Collected data:
★ ★ ★ ★ ★

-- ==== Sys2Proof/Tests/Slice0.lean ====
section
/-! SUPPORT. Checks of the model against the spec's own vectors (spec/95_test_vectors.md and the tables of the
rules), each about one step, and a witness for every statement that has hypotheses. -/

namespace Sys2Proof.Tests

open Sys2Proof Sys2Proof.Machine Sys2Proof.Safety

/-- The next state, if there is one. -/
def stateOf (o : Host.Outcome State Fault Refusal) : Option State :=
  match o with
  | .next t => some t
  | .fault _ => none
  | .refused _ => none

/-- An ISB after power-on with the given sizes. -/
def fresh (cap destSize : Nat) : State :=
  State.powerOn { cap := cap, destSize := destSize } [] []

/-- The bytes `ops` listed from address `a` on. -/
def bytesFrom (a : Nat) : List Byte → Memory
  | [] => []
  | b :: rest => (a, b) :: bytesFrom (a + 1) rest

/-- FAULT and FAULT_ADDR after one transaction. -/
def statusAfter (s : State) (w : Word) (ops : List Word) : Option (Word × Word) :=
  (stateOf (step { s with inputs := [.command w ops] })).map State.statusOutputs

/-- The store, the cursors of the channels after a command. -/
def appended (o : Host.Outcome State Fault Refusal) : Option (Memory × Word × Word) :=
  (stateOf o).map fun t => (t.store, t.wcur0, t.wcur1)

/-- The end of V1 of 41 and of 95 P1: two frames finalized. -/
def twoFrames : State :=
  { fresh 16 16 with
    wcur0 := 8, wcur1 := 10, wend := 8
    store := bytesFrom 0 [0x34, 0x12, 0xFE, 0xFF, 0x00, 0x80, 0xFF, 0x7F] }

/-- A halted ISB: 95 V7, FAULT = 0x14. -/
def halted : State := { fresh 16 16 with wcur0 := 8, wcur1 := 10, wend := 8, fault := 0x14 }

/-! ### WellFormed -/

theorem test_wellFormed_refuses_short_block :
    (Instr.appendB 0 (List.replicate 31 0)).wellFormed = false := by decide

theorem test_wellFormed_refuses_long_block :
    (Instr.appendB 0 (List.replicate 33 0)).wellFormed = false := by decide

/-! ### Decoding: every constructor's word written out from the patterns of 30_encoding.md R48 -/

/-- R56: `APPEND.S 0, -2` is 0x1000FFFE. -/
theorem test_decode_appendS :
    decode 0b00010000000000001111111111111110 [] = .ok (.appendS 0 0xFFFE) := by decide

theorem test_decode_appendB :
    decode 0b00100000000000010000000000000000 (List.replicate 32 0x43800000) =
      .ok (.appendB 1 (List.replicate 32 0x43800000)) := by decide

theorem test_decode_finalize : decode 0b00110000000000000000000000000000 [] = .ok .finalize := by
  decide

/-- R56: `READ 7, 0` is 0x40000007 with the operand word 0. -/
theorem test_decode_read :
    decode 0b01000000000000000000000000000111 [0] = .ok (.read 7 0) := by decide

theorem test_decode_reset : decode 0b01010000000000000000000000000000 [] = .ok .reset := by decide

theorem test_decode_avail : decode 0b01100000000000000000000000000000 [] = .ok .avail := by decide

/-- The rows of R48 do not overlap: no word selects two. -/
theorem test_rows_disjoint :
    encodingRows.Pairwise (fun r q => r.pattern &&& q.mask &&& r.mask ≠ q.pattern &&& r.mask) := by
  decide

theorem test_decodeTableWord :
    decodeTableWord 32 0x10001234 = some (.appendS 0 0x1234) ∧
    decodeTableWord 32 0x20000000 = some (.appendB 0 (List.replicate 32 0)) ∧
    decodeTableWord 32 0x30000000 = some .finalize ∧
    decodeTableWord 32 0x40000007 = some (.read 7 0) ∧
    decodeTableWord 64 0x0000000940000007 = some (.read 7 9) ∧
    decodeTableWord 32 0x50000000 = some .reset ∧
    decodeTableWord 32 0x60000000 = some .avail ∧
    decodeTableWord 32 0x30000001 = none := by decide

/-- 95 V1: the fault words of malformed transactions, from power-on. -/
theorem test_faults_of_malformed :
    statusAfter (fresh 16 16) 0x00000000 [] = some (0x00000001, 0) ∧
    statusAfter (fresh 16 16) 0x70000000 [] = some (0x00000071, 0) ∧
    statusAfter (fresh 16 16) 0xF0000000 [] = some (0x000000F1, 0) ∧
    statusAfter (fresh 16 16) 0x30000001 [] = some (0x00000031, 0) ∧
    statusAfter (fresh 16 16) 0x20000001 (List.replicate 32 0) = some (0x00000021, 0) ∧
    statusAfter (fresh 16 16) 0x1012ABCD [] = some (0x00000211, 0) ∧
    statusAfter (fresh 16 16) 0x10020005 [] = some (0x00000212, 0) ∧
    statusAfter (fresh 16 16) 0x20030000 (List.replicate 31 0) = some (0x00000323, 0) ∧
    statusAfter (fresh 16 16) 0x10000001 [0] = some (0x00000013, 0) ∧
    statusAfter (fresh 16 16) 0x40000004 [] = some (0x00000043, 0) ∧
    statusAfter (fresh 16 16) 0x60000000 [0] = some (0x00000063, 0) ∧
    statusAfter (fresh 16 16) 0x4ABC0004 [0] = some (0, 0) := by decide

★ ★ ★ ★ ★

TASK INSTRUCTIONS. All lines above containing the string "every" are to be collected.

TASK SOLUTION.
rules), each about one step, and a witness for every statement that has hypotheses. -/
/-! ### Decoding: every constructor's word written out from the patterns of 30_encoding.md R48 -/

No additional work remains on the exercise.